Carnet de visites

Le Sommeil de Rimbaud

Maison Losseau (Mons, Belgique) Commissaire(s): Les Éts. Decoux

Les amateurs de livres rares et précieux le savent : peu de livres ont été plus discutés que la première édition d’Une Saison en enfer—pour plus de détails sur les fluctuations de la cote de l’objet, un bon guide reste la chronique des ventes d’Histoires littéraires, qui se fait régulièrement l’écho de la mise aux enchères d’un exemplaire « très rare » de l’édition originale du seul livre voulu et composé par Arthur Rimbaud, imprimé à Bruxelles en 1873 par L’Alliance Typographique. Le reste de l’histoire est connu, du moins aujourd’hui. Le poète a reçu six exemplaires, sur un tirage de cinq cents, qu’il a offerts à des amis ou ex-amis, dont Verlaine, alors en prison à Mons, après quoi il aurait détruit ou fait détruire tous les autres volumes en signe de rupture avec la littérature, geste symbolique et fondateur du mythe Rimbaud et, plus généralement, du mythe typiquement français de l’écrivain « contre la littérature » (c’est la tradition « terroriste » analysée par Paulhan dans Les Fleurs de Tarbes, dont la forme extrême est évidemment le silence volontaire comme forme sublime de l’écriture). Cette destruction de l’œuvre, ou si l’on préfère ce suicide littéraire (notion reprise à Jean-Benoît Puech), s’est avérée une pure fiction quand un avocat et bibliophile montois, Léon Losseau (1869-1949), a découvert, quelque dix années après la mort de Rimbaud et plus ou moins par hasard (mais peu importe), la totalité des exemplaires non diffusés dans les caves de l’imprimeur, où Rimbaud les aurait tout simplement abandonnés à un doux sommeil.

Les mythes ayant la peau dure, l’exhumation d’environ quatre cents exemplaires en bon état, c’est-à-dire montrables et vendables (on ne sait pas trop où sont passés la centaine de livres trop abîmés pour rendre service aux bibliophiles et aux collectionneurs), a mis du temps à produire un impact, du reste bien relatif. La reconnaissance de la véritable signification de la découverte de Losseau a été freinée par les milieux de la bibliophilie (la valeur marchande de l’édition originale s’est d’abord effondrée, mais le marché a bien repris depuis !) ainsi que par certains exégètes du poète, dont certains, après l’authentification du tirage soi-disant perdu, ont proposé de le… brûler par fidélité au souhait profond de Rimbaud. Mais le fond même du mythe Rimbaud et la signification du « silence » en littérature en sont sortis indemnes. Les faits historiques n’ont pas suffi à ébranler la fiction littéraire.

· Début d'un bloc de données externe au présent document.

-- ==== Sys2Proof/Word.lean ====
section
/-! DEFINITION. The words of the block: a buffer byte, a host register, an access word, and the values whose width is a
parameter of 00_scope.md rule R3 (`CW`, `AW`, `LW`). Each of these stands in a host register, so 16 bits hold it
whatever the parameter; the operations that store one truncate it to its width (log 7). -/

namespace Sys2Proof

/-- A byte of the buffer space, and every 8-bit element of 10_state.md. -/
abbrev Byte := BitVec 8

/-- A host register (R41): 16 bits. -/
abbrev Reg := BitVec 16

/-- A buffer-space address: the low `AW` bits of a TPTR value (R3, R46, R64). -/
abbrev BufAddr := BitVec 16

/-- A transfer length or a cursor: the low `LW` bits of a TLEN value (R3, R11, R64). -/
abbrev BufLen := BitVec 16

/-- The second counter or its operand: the low `CW` bits of a TCOUNT value (R3, R21, R24, R65). -/
abbrev Count := BitVec 16

/-- `v` truncated to `w` bits, as a register value (00_scope.md section 5, R67). -/
def fit (w : Nat) (v : BitVec 16) : BitVec 16 := BitVec.ofNat 16 (v.toNat % 2 ^ w)

/-- The access word on the host port (R60): 32 bits. -/
abbrev AccessWord := BitVec 32

end Sys2Proof
end

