-- ==== Sys2Proof/Machine/Handler.lean ====
section
/-! DEFINITION. The handler step of the sequencer (40_bus_sequencer.md section 3): the thirteen arms and their
selection. An arm's operation is its rule's pseudocode after `ev_pending <- 0` (R93); which arm runs is `selectArm`'s
choice alone (log 10). -/

namespace Sys2Proof.Machine

/-- `H_SPURIOUS` and `H_IGNORED`: `ev_pending <- 0` and nothing else (R84, R92). -/
def dropEvent (s : State) : State := takeEvent s

/-- `H_FAULT` (R85). -/
def faultArm (s : State) : State := finish .arbitrationLost (takeEvent s)

/-- `H_NACK` (R86). -/
def nackArm (s : State) : State := beginStop .addressNack actStop (takeEvent s)

/-- `H_STOP_DONE` (R87): publish `final`. -/
def stopDoneArm (s : State) : State := finish s.seq.finalOutcome (takeEvent s)

/-- `H_WRITE_NEXT` (R88): the byte at the cursor goes to `dreg`, the cursor moves, the byte is sent. -/
def writeNextArm (s : State) : State :=
  issue actSend
    { takeEvent s with
      link := { s.link with evPending := false, dreg := memRead (bufferAddress s) s.buffer }
      seq := { s.seq with idx := s.seq.idx + 1, state := .writing } }

/-- `H_WRITE_DONE` (R89). -/
def writeDoneArm (s : State) : State := beginStop .success actStop (takeEvent s)

/-- `H_READ_FIRST` (R90). -/
def readFirstArm (s : State) : State :=
  issue actRecv { takeEvent s with seq := { s.seq with state := .reading } }

/-- The first branch of `H_READ_BYTE` (R91): store the byte if a slot remains, and move the cursor. -/
def storeReceived (s : State) : State :=
  if s.seq.idx < s.seq.length then
    { s with buffer := memWrite (bufferAddress s) s.link.dreg s.buffer, seq := { s.seq with idx := s.seq.idx + 1 } }
  else s

/-- The second branch of `H_READ_BYTE` (R91): acknowledge and receive, or refuse and stop. -/
def continueRead (s : State) : State :=
  if s.seq.idx < s.seq.length then issue actAckRecv s else beginStop .success actNackStop s

/-- `H_READ_BYTE` (R91). -/
def readByteArm (s : State) : State := continueRead (storeReceived (takeEvent s))

/-- What `selectArm` reads of the state (R93). -/
def armContext (s : State) : ArmContext :=
  { bufValid := s.seq.bufValid, state := s.seq.state, dir := s.seq.dir, idx := s.seq.idx, length := s.seq.length }

/-- Run an arm. -/
def runArm (a : Arm) (s : State) : State :=
  match a with
  | .spurious _ => dropEvent s
  | .faultArbLost => faultArm s
  | .faultBusError => faultArm s
  | .nackAddr => nackArm s
  | .nackData => nackArm s
  | .stopDone => stopDoneArm s
  | .writeNextAddrAck => writeNextArm s
  | .writeNextDataAck => writeNextArm s
  | .writeDoneAddrAck => writeDoneArm s
  | .writeDoneDataAck => writeDoneArm s
  | .readFirst => readFirstArm s
  | .readByte => readByteArm s
  | .ignored _ => dropEvent s

/-- `H_SPURIOUS` (R84). -/
def execHSpurious (_e : BitVec 4) (s : State) : Result := .next (dropEvent s)
/-- `H_FAULT` on `EV_ARB_LOST` (R85). -/
def execHFaultEvArbLost (s : State) : Result := .next (faultArm s)
/-- `H_FAULT` on `EV_BUS_ERROR` (R85). -/
def execHFaultEvBusError (s : State) : Result := .next (faultArm s)
/-- `H_NACK` on `EV_ADDR_NACK` (R86). -/
def execHNackEvAddrNack (s : State) : Result := .next (nackArm s)
/-- `H_NACK` on `EV_DATA_NACK` (R86). -/
def execHNackEvDataNack (s : State) : Result := .next (nackArm s)
/-- `H_STOP_DONE` (R87). -/
def execHStopDone (s : State) : Result := .next (stopDoneArm s)
/-- `H_WRITE_NEXT` on `EV_ADDR_ACK` (R88). -/
def execHWriteNextEvAddrAck (s : State) : Result := .next (writeNextArm s)
/-- `H_WRITE_NEXT` on `EV_DATA_ACK` (R88). -/
def execHWriteNextEvDataAck (s : State) : Result := .next (writeNextArm s)
/-- `H_WRITE_DONE` on `EV_ADDR_ACK` (R89). -/
def execHWriteDoneEvAddrAck (s : State) : Result := .next (writeDoneArm s)
/-- `H_WRITE_DONE` on `EV_DATA_ACK` (R89). -/
def execHWriteDoneEvDataAck (s : State) : Result := .next (writeDoneArm s)
/-- `H_READ_FIRST` (R90). -/
def execHReadFirst (s : State) : Result := .next (readFirstArm s)
/-- `H_READ_BYTE` (R91). -/
def execHReadByte (s : State) : Result := .next (readByteArm s)
/-- `H_IGNORED` (R92): consumed without effect. -/
def execHIgnored (_e : BitVec 4) (s : State) : Result := .next (dropEvent s)

/-- `HANDLER` (R93): exactly one arm, chosen by the event code and the sequencer's state. -/
def execHandler (s : State) : Result := .next (runArm (selectArm s.link.evCode (armContext s)) s)

end Sys2Proof.Machine
end

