-- ==== Sys2Proof/Certificates/Slice0/Obligations.lean ====
section
/-! DEFINITION. The statements about the block for the provers. Each one's docstring names the rules it comes from; its
entry in OBLIGATIONS.json says whether it states a rule whole or is derived. -/

open Sys2Proof Sys2Proof.Machine

-- Encoding ---------------------------------------------------------------------------------------------------------

/-- Decoding the selector of any well-formed operation gives it back, every operand at every value (R60, R62, R70, R71,
R77, R93). -/
def Obligations.DecodeOfEncodeGivesTheInstruction : Prop :=
  ∀ i : Instr, i.wellFormed = true → decode (encode i) = .ok i

/-- The 39 access rows of the table are pairwise disjoint and cover every access word, and the decoder reads from a word
the operation of its one row (R77). -/
def Obligations.EveryAccessWordHasExactlyItsTableRow : Prop :=
  ∀ w : AccessWord, ∃ r ∈ accessRows, w &&& r.2.2 = r.2.1 ∧ (decodeAccess w).mnemonic = r.1 ∧
    ∀ q ∈ accessRows, w &&& q.2.2 = q.2.1 → q = r

/-- The words of `WR idx, v`, `RD idx` and `CMD op` are the numbers R60, R62 and R76 give, each decodes to the access of
that index with that data, and the ignored fields do not matter: bits 30:20 of every word and bits 15:0 of a read (R60),
bits 15:4 of a write to CMD (R62). -/
def Obligations.AccessWordsAreTheSpecsNumbers : Prop :=
  (∀ (idx : BitVec 4) (v : Reg),
    encodeWrite idx v = 0x80000000#32 ||| (idx.setWidth 32 <<< 16) ||| v.setWidth 32 ∧
    decodeAccess (encodeWrite idx v) = decodeWrite idx v) ∧
  (∀ idx : BitVec 4,
    encodeRead idx = idx.setWidth 32 <<< 16 ∧ decodeAccess (encodeRead idx) = decodeRead idx) ∧
  (∀ op : BitVec 4,
    encodeCommand op = 0x80000000#32 ||| op.setWidth 32 ∧ decodeAccess (encodeCommand op) = decodeCommand op) ∧
  (∀ w v : AccessWord, w &&& 0x800FFFFF#32 = v &&& 0x800FFFFF#32 → decodeAccess w = decodeAccess v) ∧
  (∀ w v : AccessWord, w.getLsbD 31 = false → w &&& 0x800F0000#32 = v &&& 0x800F0000#32 →
    decodeAccess w = decodeAccess v) ∧
  (∀ w v : AccessWord, w &&& 0x800F0000#32 = 0x80000000#32 → w &&& 0x800F000F#32 = v &&& 0x800F000F#32 →
    decodeAccess w = decodeAccess v)

/-- Every access word of 95_test_vectors.md section 2.1's vectors E1 to E6, E14, E15 and E17 decodes to its operation. -/
def Obligations.WordsOfTheTestVectorsDecode : Prop :=
  decodeAccess 0x80020038#32 = .wrTreq 0x38 ∧ decodeAccess 0x80030100#32 = .wrTptr 0x100 ∧
  decodeAccess 0x80040005#32 = .wrTlen 5 ∧ decodeAccess 0x80000001#32 = .cmdSubmit ∧
  decodeAccess 0x80000002#32 = .cmdTStart ∧ decodeAccess 0x80000003#32 = .cmdTStop ∧
  decodeAccess 0x80000004#32 = .cmdAckTick ∧ decodeAccess 0x80000005#32 = .cmdAckSec ∧
  decodeAccess 0x00010000#32 = .rdStatus ∧ decodeAccess 0x00050000#32 = .rdTidx ∧
  decodeAccess 0x00060000#32 = .rdTcount ∧ decodeAccess 0x00070000#32 = .rdTstat ∧
  decodeAccess 0x00080000#32 = .rdTcnt ∧ decodeAccess 0x00090000#32 = .rdBev ∧
  decodeAccess 0x80000007#32 = .cmdReserved67 7 ∧ decodeAccess 0x8000000F#32 = .cmdReserved815 15 ∧
  decodeAccess 0x800D1234#32 = .wrRsvd13 0x1234 ∧ decodeAccess 0x000D0000#32 = .rdRsvd13 ∧
  decodeAccess 0x80000011#32 = .cmdSubmit ∧ decodeAccess 0x80060105#32 = .wrTcount 261

/-- Each of the thirteen arms is selected exactly where its row's `when` holds (R93 and the `EVENT` rows of the table),
`H_IGNORED` where a transfer is registered and no other arm's holds (R92). A write-direction acknowledge with the cursor
past the length is then `H_IGNORED`'s (log 11). -/
def Obligations.ArmsAreSelectedByTheirRows : Prop :=
  ∀ (e : BitVec 4) (c : ArmContext),
    (selectArm e c = .spurious e ↔ c.bufValid = false) ∧
    (selectArm e c = .faultArbLost ↔ c.bufValid = true ∧ e = 6) ∧
    (selectArm e c = .faultBusError ↔ c.bufValid = true ∧ e = 7) ∧
    (selectArm e c = .nackAddr ↔ c.bufValid = true ∧ e = 2 ∧ (c.state = .addressing ∨ c.state = .writing)) ∧
    (selectArm e c = .nackData ↔ c.bufValid = true ∧ e = 4 ∧ (c.state = .addressing ∨ c.state = .writing)) ∧
    (selectArm e c = .stopDone ↔ c.bufValid = true ∧ e = 8 ∧ c.state = .stopping) ∧
    (selectArm e c = .writeNextAddrAck ↔
      c.bufValid = true ∧ e = 1 ∧ c.dir = false ∧ c.state = .addressing ∧ c.idx.toNat < c.length.toNat) ∧
    (selectArm e c = .writeNextDataAck ↔
      c.bufValid = true ∧ e = 3 ∧ c.dir = false ∧ c.state = .writing ∧ c.idx.toNat < c.length.toNat) ∧
    (selectArm e c = .writeDoneAddrAck ↔
      c.bufValid = true ∧ e = 1 ∧ c.dir = false ∧ c.state = .addressing ∧ c.idx = c.length) ∧
    (selectArm e c = .writeDoneDataAck ↔
      c.bufValid = true ∧ e = 3 ∧ c.dir = false ∧ c.state = .writing ∧ c.idx = c.length) ∧
    (selectArm e c = .readFirst ↔ c.bufValid = true ∧ e = 1 ∧ c.dir = true ∧ c.state = .addressing) ∧
    (selectArm e c = .readByte ↔ c.bufValid = true ∧ e = 5 ∧ c.dir = true ∧ c.state = .reading) ∧
    (selectArm e c = .ignored e ↔ c.bufValid = true ∧ e ≠ 6 ∧ e ≠ 7 ∧
      ¬((e = 2 ∨ e = 4) ∧ (c.state = .addressing ∨ c.state = .writing)) ∧ ¬(e = 8 ∧ c.state = .stopping) ∧
      ¬(c.dir = false ∧ (e = 1 ∧ c.state = .addressing ∨ e = 3 ∧ c.state = .writing) ∧ c.idx.toNat ≤ c.length.toNat) ∧
      ¬(c.dir = true ∧ (e = 1 ∧ c.state = .addressing ∨ e = 5 ∧ c.state = .reading)))

-- Steps and cycles -------------------------------------------------------------------------------------------------

/-- At the host stage with an access word on the port, a step is the decoded operation and then the next cycle's first
stage; the decoded operation is well formed. With no access the stage passes (R6 stage 5, R60). -/
def Obligations.HostStageRunsTheDecodedWord : Prop :=
  (∀ (s : State) (w : AccessWord), s.io.stage = .host → s.io.cur.access = some w →
    (decodeAccess w).wellFormed = true ∧ step s = onNext advance (exec (decodeAccess w) s)) ∧
  (∀ s : State, s.io.stage = .host → s.io.cur.access = none → step s = .next (advance s))

/-- The other stages run their agent's operation exactly where R6 has it step: the timebase with `tb_en`, the line engine
with `pd = 0`, the handler with `pd = 0`, an event pending at the start of the cycle and the handler scheduled. -/
def Obligations.AgentStagesRunTheirOperation : Prop :=
  ∀ s : State,
    (s.io.stage = .timebase →
      step s = if s.io.cur.tbEn then onNext advance (exec .tbStep s) else .next (advance s)) ∧
    (s.io.stage = .line →
      step s = if s.io.cur.pd then .next (advance s) else onNext advance (exec .lineStep s)) ∧
    (s.io.stage = .handler →
      step s = if s.io.cur.pd = false ∧ s.io.evAtStart = true ∧ s.io.cur.handlerGo = true
        then onNext advance (exec .handler s) else .next (advance s))

/-- Stage (1) without reset: the inputs are those laid down (or the free ones), the wires are the AND of the engine's
outputs and the other drivers (R110), the event pending at the start of the cycle is noted, and the elements of the block
keep their values. That sampling is a step of its own, and that the host's stores land in it, is the model's choice (logs 1
and 5). -/
def Obligations.SamplingTakesTheCyclesInputs : Prop :=
  ∀ s : State, s.io.stage = .sample → (nextStimulus s).rst = false →
    ∃ t : State, step s = .next t ∧ t.io.cur = nextStimulus s ∧
      t.io.sdaIn = (s.line.sdaO && (nextStimulus s).extSda) ∧ t.io.sclIn = (s.line.sclO && (nextStimulus s).extScl) ∧
      t.io.evAtStart = s.link.evPending ∧ t.io.rdData = none ∧ t.io.stage = .timebase ∧
      t.io.script = s.io.script.tail ∧ t.io.cycle = s.io.cycle + 1 ∧
      t.seq = s.seq ∧ t.link = s.link ∧ t.line = s.line ∧ t.timer = s.timer ∧ t.bAdd = s.bAdd ∧ t.bSet = s.bSet ∧
      t.par = s.par ∧ ∀ a : BufAddr, memRead a t.buffer = readAfterStores (nextStimulus s).bufWrites a s.buffer

/-- The reset state is the table of R31. -/
def Obligations.ResetStateIsTheTable : Prop :=
  let r := State.reset
  (r.seq.state = .idle ∧ r.seq.pending = false ∧ r.seq.outcome = .success ∧ r.seq.finalOutcome = .success ∧
    r.seq.addrByte = 0 ∧ r.seq.dir = false ∧ r.seq.bufValid = false ∧ r.seq.bufStart = 0 ∧ r.seq.length = 0 ∧
    r.seq.idx = 0 ∧ r.seq.subAcc = false ∧ r.seq.treq = 0 ∧ r.seq.tptr = 0 ∧ r.seq.tlen = 0) ∧
  (r.link.dreg = 0 ∧ r.link.evPending = false ∧ r.link.evCode = 0 ∧ r.link.actValid = false ∧ r.link.actCode = 0) ∧
  (r.line.ph = .idle ∧ r.line.qcnt = 0 ∧ r.line.unit = .addr ∧ r.line.bitcnt = 0 ∧ r.line.shreg = 0 ∧
    r.line.ackbit = true ∧ r.line.sdaO = true ∧ r.line.sclO = true ∧ r.line.sdaQ = true ∧ r.line.sclQ = true ∧
    r.line.busyDet = false) ∧
  (r.timer.count = 0 ∧ r.timer.running = false ∧ r.timer.tdiv = 0 ∧ r.timer.tickPending = false ∧
    r.timer.secPending = false ∧ r.timer.tcount = 0) ∧
  (r.bAdd.active = 0 ∧ r.bSet.active = 0 ∧ r.bAdd.longFired = false ∧ r.bSet.longFired = false ∧
    r.bAdd.bev = .none ∧ r.bSet.bev = .none)
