/-- The effective address is the sum modulo `2^AW` (R47). -/
theorem bufferAddress_toNat (s : State) :
    (bufferAddress s).toNat = (s.seq.bufStart.toNat + s.seq.idx.toNat) % 2 ^ s.par.aw.val := by
  rw [bufferAddress, toNat_fit, BitVec.toNat_add]
  exact Nat.mod_mod_of_dvd _ (two_pow_width s.par.aw)

-- Steps ------------------------------------------------------------------------------------------------------------

/-- What a step can do: sample the inputs, pass a stage whose agent does not step, or run one operation (R5, R6). -/
theorem step_cases {s t : State} (h : step s = .next t) :
    (s.io.stage = .sample ∧ t = sampleInputs s) ∨
    (s.io.stage ≠ .sample ∧ currentInstr s = none ∧ t = advance s) ∨
    (s.io.stage ≠ .sample ∧ ∃ i u, currentInstr s = some i ∧ exec i s = .next u ∧ t = advance u) := by
  unfold step at h
  have run : ∀ o : Option Instr, (match o with
      | none => (.next (advance s) : Result)
      | some i => onNext advance (exec i s)) = .next t →
      (o = none ∧ t = advance s) ∨ ∃ i u, o = some i ∧ exec i s = .next u ∧ t = advance u := by
    intro o ho
    cases o with
    | none => left; exact ⟨rfl, by cases ho; rfl⟩
    | some i =>
      right
      simp only at ho
      cases hx : exec i s with
      | next u => rw [hx] at ho; simp only [onNext] at ho; cases ho; exact ⟨i, u, rfl, hx, rfl⟩
      | fault r => exact r.casesOn
      | refused r => rw [hx] at ho; simp [onNext] at ho
  cases hs : s.io.stage with
  | sample => rw [hs] at h; cases h; exact .inl ⟨rfl, rfl⟩
  | timebase => rw [hs] at h; rcases run _ h with ⟨a, b⟩ | ⟨i, u, a, b, c⟩ <;> simp_all
  | line => rw [hs] at h; rcases run _ h with ⟨a, b⟩ | ⟨i, u, a, b, c⟩ <;> simp_all
  | handler => rw [hs] at h; rcases run _ h with ⟨a, b⟩ | ⟨i, u, a, b, c⟩ <;> simp_all
  | host => rw [hs] at h; rcases run _ h with ⟨a, b⟩ | ⟨i, u, a, b, c⟩ <;> simp_all

/-- Sampling without reset (R6 stage 1). -/
theorem sampleInputs_run {s : State} (h : (nextStimulus s).rst = false) :
    sampleInputs s = sampleAs (nextStimulus s) s := by
  unfold sampleInputs
  have : (sampleAs (nextStimulus s) s).io.cur = nextStimulus s := rfl
  simp [this, h]

/-- A reset cycle (R230). -/
theorem sampleInputs_reset {s : State} (h : (nextStimulus s).rst = true) :
    sampleInputs s = answerInReset (resetBlock (sampleAs (nextStimulus s) s)) := by
  unfold sampleInputs
  have : (sampleAs (nextStimulus s) s).io.cur = nextStimulus s := rfl
  simp [this, h]

/-- The answer of a read in a reset cycle is all that `answerInReset` writes. -/
theorem answerInReset_eq (s : State) :
    answerInReset s = { s with io := { s.io with rdData := (answerInReset s).io.rdData } } := by
  unfold answerInReset
  split
  · rfl
  · split <;> rfl

end Sys2Proof.Machine
end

L’exposition à la maison Losseau combine le meilleur de deux mondes : patrimoine et création. Elle est d’abord patrimoniale, donnant accès à de beaux extraits des archives de l’avocat-bibliophile, qu’elle complète par un aperçu judicieux de la postérité éditoriale de la Saison. Le parti pris de l’exposition est d’une simplicité admirable. L’histoire du livre de Rimbaud, aventures et mésaventures confondues, les pièces d’archives, les articles de journaux et de périodiques de l’époque, sont présentés comme des objets en eux-mêmes, non comme des instruments à vocation herméneutique. L’exposition n’entre pas dans les querelles interprétatives du texte de Rimbaud, mais se limite à détailler la vie de l’objet-livre qu’est Une saison en enfer. La disposition très sobre des pièces écrites et imprimées, aussi utilement didactique qu’agréable à l’œil, prouve qu’une exposition littéraire peut être parfaitement visuelle sans l’aide d’aucune photographie. La restriction de champ (non le texte à lire mais le texte à voir) est d’une efficacité hors du commun : le visiteur peut se concentrer sur l’essentiel et admirer la beauté aussi bien que la complexité de ce qu’il risque de ne plus voir en trop se penchant sur d’interminables problèmes d’interprétation.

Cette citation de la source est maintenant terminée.